Heres what the it looks like (name = logs):
36f6c887584f36fe396c5a264bf8739b.png
 

Link to comment
Share on other sites

You don't specify what constitutes a duplicate so here is an example of how to do it which you can apply to your table. When you have deleted your duplicates, put a UNIQUE key on the relevant column/s to stop it happening again.

 

My table

mysql> SELECT * FROM articles ORDER BY category_id;
+------------+-------------+---------+
| article_id | category_id | title   |
|    (PK)    |             |         |
+------------+-------------+---------+
|          1 |           1 | Art 1 1 |
|          2 |           1 | Art 1 2 |
|          3 |           1 | Art 1 3 |
|          4 |           2 | Art 2 1 |
|          6 |           3 | Art 3 1 |
|          7 |           3 | Art 3 2 |
|          8 |           3 | Art 3 3 |
|          9 |           3 | Art 3 4 |
|          5 |           4 | Art 4 1 |
+------------+-------------+---------+
9 rows in set (0.00 sec)

Task: delete duplicate category_ids

 

The query uses a subquery to allocate a sequence number to each row withing each category so we can then delete those with a sequence number > 1

DELETE articles 
FROM articles
INNER JOIN 
	(
    SELECT
          article_id
	, @seq := IF(category_id<>@prevcat, 1, @seq+1) as seq
        , @prevcat := category_id as category_id
        FROM articles
	  JOIN (SELECT @prevcat:=null, @seq:=0) as init
        ORDER BY category_id
    ) as count USING (article_id)
WHERE seq > 1

results

mysql> SELECT * FROM articles;
+------------+-------------+---------+
| article_id | category_id | title   |
+------------+-------------+---------+
|          1 |           1 | Art 1 1 |
|          4 |           2 | Art 2 1 |
|          5 |           4 | Art 4 1 |
|          6 |           3 | Art 3 1 |
+------------+-------------+---------+
4 rows in set (0.00 sec)
Edited by Barand
  • Like 1
Link to comment
Share on other sites

So you are inserting a new row when the user logs in? Which results in duplicate rows over time. In that case you want to setup a unique key constraint, such as add the usern field as a Unique Key then use a INSERT ON DUPLICATE UPDATE query. Example

INSERT INTO logs (usern, passwd, id, `date`, active, number) VALUES ('$username', '$password', $id, '$auth', NOW(), '$active', $number)
ON DUPLICATE KEY UPDATE `date` = NOW();

The above query will attempt to insert a new row, if there is already a row with the same username then it will update that rows date value to the current date. If you want the existing row to be deleted and a new row to be inserted then use a REPLACE query

 

Or if you do not want the row to be updated or deleted then use a INSERT IGNORE query

Link to comment
Share on other sites

 

You don't specify what constitutes a duplicate so here is an example of how to do it which you can apply to your table. When you have deleted your duplicates, put a UNIQUE key on the relevant column/s to stop it happening again.

 

My table

 

​Do you know the query how I could do this? Im bad at SQL :s

 

 

So you are inserting a new row when the user logs in? Which results in duplicate rows over time. In that case you want to setup a unique key constraint, such as add the usern field as a Unique Key then use a INSERT ON DUPLICATE UPDATE query. Example

INSERT INTO logs (usern, passwd, id, `date`, active, number) VALUES ('$username', '$password', $id, '$auth', NOW(), '$active', $number)

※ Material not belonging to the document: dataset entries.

/-! ## The block -/

/-- What the control copy asks for before audio (R325, R333, R351, R355, R360, R361). -/
def blockControls (s : State) (i : Nat) : State :=
  let s := ecClearSeq (tableReload s i) i
  if !chanAudio s i then s
  else
    let s := codecChange (codecChange s i false) i true
    let s := s.over (List.range 4) fun s k => shapeLoad s i k
    genTake (levelRequest (levelRequest s i false) i true) i

/-- The audio of a block. -/
def blockAudio (s : State) (c i : Nat) (k : BlockStep) (b : BlockEnd) : State :=
  let w := b.w.toNat
  let s := ecBlock s i k b.ec
  let leg := fun (s : State) (legL : Bool) (l : LegBlock) =>
    if legBound s i legL then legPackets (legStatus (legPlay s i legL l) i legL l) c i k.n w legL l else s
  let s := leg (leg s false b.legP) true b.legL
  let s := stsCount s i 0x51C b.t38Lost
  let s := blockOutput (blockRecords s i k.n w b) i k.n b.lineOut
  setW s i 0x628 (min 1000000 (mw s i 0x628 + blockMs s i))

/-- A block without audio: silence toward the line, empty jitter buffers (R282). -/
def blockSilence (s : State) (i : Nat) (k : BlockStep) : State :=
  let s := setF (setF s i 0x480 27 27 0) i 0x480 23 23 0
  let s := if legBound s i false then legEmpty s i false else s
  let s := if legBound s i true then legEmpty s i true else s
  blockOutput s i k.n []

/-- The status every block leaves: its number and its cost. -/
def blockDone (s : State) (i : Nat) (k : BlockStep) : State :=
  let cyc := s.rd I.cycle (rbank s (i / 16))
  let s := setF (setW (setW s i 0x404 k.n) i 0x408 cyc) i 0x664 0 0 1
  setW s i 0x40C (max cyc (mw s i 0x40C))

/-- The block program of the job on core c ends (R278, R282, R286). -/
def mediaBlock (s : State) (c : Nat) (b : BlockEnd) : State :=
  match mediaPage s c with
  | none => s
  | some i =>
    let k := blockStep s i
    let s := s.wr I.migFresh (chanCid s i) 0
    let s := if k.slip then stsCount s i 0x414 1 else s
    let s := movingState (channelStart (takeCommand s i b.w.toNat) i b.w.toNat) i
    let s := blockControls s i
    let s :=
      if k.same then repeatOutput (setF (setF s i 0x480 27 27 0) i 0x480 23 23 0) i k.n
      else if chanAudio s i then blockAudio s c i k b
      else blockSilence s i k
    blockDone s i k

end Sys2Proof.Machine
end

ON DUPLICATE KEY UPDATE `date` = NOW();

The above query will attempt to insert a new row, if there is already a row with the same username then it will update that rows date value to the current date. If you want the existing row to be deleted and a new row to be inserted then use a REPLACE query

 

Or if you do not want the row to be updated or deleted then use a INSERT IGNORE query

I'm not looking to replace the current logging system, just a delete function sorry.

 

Link to comment
Share on other sites

You're not too good at reading either. I gave you a query that will do it. Apply the same method using your table and column names

Hey man, sorry but this is only for one column?

I want it to delete every duplicate (not date, active, number) so if the usern, passwd, matches but the auth doesn't match it should just be deleted

Link to comment
Share on other sites

JayDz,

 

Your request and follow up comments are not very specific and are leading to confusion. The reasons the others were suggesting adding a unique constraint to the table is they are under the assumption that you don't want "duplicate" records to begin with. But, I don't think we are really talking about duplicates. The way I understand it is you have a table that logs when users log in and you want to remove old records for users instead of maintaining a history.

 

So, I will ask a different question. Do you only want one record for each user to record the last successful login for each user? Or do you need to maintain some prior login records: e.g. a certain number or however many going back a certain number of days? If you only want to maintain one record for each user, then you do not need (or want) to implement a process to remove "duplicate" records. Instead, you would just do an "INSERT ON DUPLICATE KEY" query. That will either add a new record if one doesn't exist for the user or, if there is an existing record, it will overwrite it with the new data. That way you have just one query to insert/update the records in the table and there is no need for any secondary process to delete records. If you want something along the lines of the other scenarios I mentioned there are better solutions than what you are asking.

 

So, please describe what the purpose is of the table and what you are trying to accomplish in plain English rather than providing specifics of the mechanics that you think you want to accomplish.

Link to comment
Share on other sites

I got too many log points so I cannot be asked changing all of them, thats why I want this script to delete duplicates.
So I only want to delete the fields where the usern, passwd, auth, id is the same.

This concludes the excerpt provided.